Two possible reasons for the decrease in DSi concentration at the STP of this study are physicochemical and biological removal. The co-precipitation of DSi with metal ions such as magnesium, aluminum and iron ions is a factor. It has been widely reported that magnesium hydroxide particles precipitate most efficiently under alkaline conditions17. In addition, metal ions such as magnesium, aluminum and iron accelerate the polymerization of DSi at pH 6 and 918. Therefore, the co-precipitation of DSi with metal ions high in the STP influent may have reduced the DSi concentration of the effluent. Magnesium hydroxide is commonly used to neutralize sulfur oxides and neutralize wastewater in factories. However, excessive addition of magnesium hydroxide can cause inflow into the STP.

The second factor, biological removal, is the uptake of DSi by bacteria of the genus bacillus . Spores of species in this genus have a layered structure to protect the nucleic acids and proteins, with a layer of nano-sized particles outside the enveloping layers19. DSi is built into these layers19. bacillus Species are ubiquitous in a variety of habitats, including the soil20fresh water21and marine sediments22. In addition to these natural environments bacillus sp. are present in activated sludge used for secondary wastewater treatment in sewage treatment plants23.24. bacillus absorbs 29 µmol L−1 H−1 of DSi during growth19. According to Murakami et al.25 bacillussp. make up 92–98% of all bacteria (5 × 107 to 5 × 1010 cells ml−1) in the activated sludge of the post-treatment. Special, Bacillus thuringiensisis indispensable in sewage treatment plants because of its ability to break down starch and oil26. This is what these results indicate bacillusBacteria living in the secondary treatment environment of sewage treatment plants ingest DSi and precipitate it as sludge in the effluent influent, thereby reducing the DSi load in the effluent.

This study does not know whether physicochemical or biological removal significantly affects DSi reduction in STP. Physico-chemical removal occurs during the primary treatment process while biological removal occurs during the secondary treatment process. Therefore, it is possible to identify the primary factors by evaluating the changes in DSi concentration during each treatment process. In addition, it is still unclear what kind of changes occur at STPs that carry out the advanced treatment process. In addition, that is why DSi reduction in some STP (this study) and not in the others14 was unclear (e.g. a difference in pH, alkalinity and activated sludge quality). We need to pay more attention to the DSi changes in STPs and evaluate them in more detail.

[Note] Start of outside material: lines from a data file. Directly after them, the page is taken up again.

-- ==== Sys2Proof/Laws/Ways.lean ====
section
/-! SUPPORT. Laws/Ways.lean: the way by which each command reaches the hub, said once per command. -/

namespace Sys2Proof.Laws

open Sys2Proof Sys2Proof.Machine

variable {c : Instr} {s : State}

In the PSi dissolution experiment using STP inflow (Table 1), the DSi concentration increased by an average of 8.1 ± 6.8% and the PSi concentration decreased significantly by an average of 20.3 ± 7.5%. The total Si concentration (DSi + PSi) was 304.0 ± 35.2 µmol L−1 before incubation and 297.2 ± 42.6 µmol L−1 at the end of the incubation, indicating no significant difference. The dissolution experiments suggest that part of the PSi entering the STP is soluble, about 20.3%. Therefore, the soluble PSi loading in the STP feed would be approximately 0.36×106, and most of this soluble PSi would be expected to be removed by the STP. This amount is comparable to the 20.0% DSi removal amount of 1.85×106 mol year−1 through the STP (Fig. 2). Therefore, the removal of DSi and soluble PSi attributable to the construction of the WWTP may have reduced the DSi load in the watershed by 2.21 × 106 mol year−1.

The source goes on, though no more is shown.